Jackson could feel the desert breeze blowing through him, holding him in position, a low-flying kite and realized that he, and the woman’s voice, her ethereal touch and the wind were all one essence, floating together.
“So now what? I don’t know how I know, but when it gets dark and cold again, I’m toast. I can’t do another night out. I’ll die, if I’m not dead already, self-pity and all. Ripped out of my mind with a mouth full of sand. And nobody gives a damn.”
“That is far from the truth as well. It is all much bigger than you. Don’t think, don’t surmise you understand a pinhead of valuable truth or run your mouth. For a moment, simply Feel.” He floated. The wind warmed him. “You have come to me at this crossroads for a discussion of the Big Two.
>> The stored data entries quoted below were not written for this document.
-- ==== Sys2Proof/Tests/Slice0.lean ====
section
/-! SUPPORT. The model's own tests. Expected results come from spec/95_test_vectors.md (named by their ids) and from the
encoding tables of spec/30_encoding.md; the witnesses show that the hypotheses of the statements can be met. -/

namespace Sys2Proof.Tests

open Sys2Proof.Machine

/-! ## The test configuration and small states -/

/-- `T0` of spec/95_test_vectors.md section 0; the flag bytes 2 to 255, which it does not fix, read as a folder here. -/
def t0 : Config where
  magic := fun i => [0xA0, 0xA1, 0xA2, 0xA3].getD i.val 0
  keyObf := 0x5A
  hash3 := fun a b c => (a.setWidth 16 <<< 8) ^^^ (b.setWidth 16 <<< 4) ^^^ c.setWidth 16
  insertSkipped := false
  tocOrder := .little
  flagDecodeHigh := fun _ => true
  decompKeySource := .header
  bufCap := 0xFFFFFFFF
  entropyEnc := some
  entropyDecRaw := fun y n => if y.length = n then some y else none
  hostWrite := fun _ _ _ => true

/-- A state without unspecified places. -/
def base : State :=
  { State.reset with
    tok := []
    ent := []
    wrk := []
    tbl := []
    ht := HashTable.cleared
    litBuf := []
    ip := 0
    tp := 0
    pp := 0
    ecnt := 0
    eidx := 0 }

/-- A state with bytes in `IN` and a key. -/
def given (bytes key : List Byte) : State :=
  { base with
    inMem := writeBytes [] 0 bytes
    inLen := BitVec.ofNat 32 bytes.length
    key := writeBytes [] 0 key
    klen := BitVec.ofNat 8 key.length }

/-- A detokenizer running over `IN`, with output so far. -/
def running (bytes out : List Byte) (tp : Word) : State :=
  { given bytes [] with status := .busy, run := .tokens .input .command, out := out, tp := tp }

/-- A busy engine at a command, an access of the host pending. -/
def busyWith (code : Byte) (pending : List HostAccess) : State :=
  { base with status := .busy, cmd := code, pending := pending }

def record (path data : List Byte) (ioerr : Bool) : FinRecord := { path := path, data := data, ioerr := ioerr }

def endedDone (o : Host.Outcome State Fault Refusal) (out : List Byte) : Bool :=
  match o with
  | .next t => decide (t.status = .done) && decide (t.out = out)
  | .fault _ => false
  | .refused _ => false

def endedError (o : Host.Outcome State Fault Refusal) (c : Cause) (info : Nat) : Bool :=
  match o with
  | .next t =>
    decide (t.status = .error) && decide (t.errKind = c.kind.code) && decide (t.errCause = c.code) &&
      decide (t.errInfo = BitVec.ofNat 32 info) && decide (t.out = [])
  | .fault _ => false
  | .refused _ => false

/-- The state after, or `base`. -/
def after (o : Host.Outcome State Fault Refusal) : State :=
  match o with
  | .next t => t
  | .fault _ => base
  | .refused _ => base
Forgiveness, and Participation. You need to grasp both. That you may use them to find a way to make a difference with every opportunity you are shown. Right now, there is a man in a rusty old truck coming this way who needs to meet you as badly as you need to meet him, or he will also end up a pile of dirty, drunk dead laundry in New Mexico. He will turn left or right. Left, and after dark, he will find a pile of laundry that was you. Right, and before the sun sets he will find you. You may choose to meet him and return to your five-dollar life, or not. Left or right. Your call.”
“What happens after, either way?”
“That is not for me to say. But if it will help you with your decision, I can tell you that we have a surplus of piano players right now. Really good piano players.”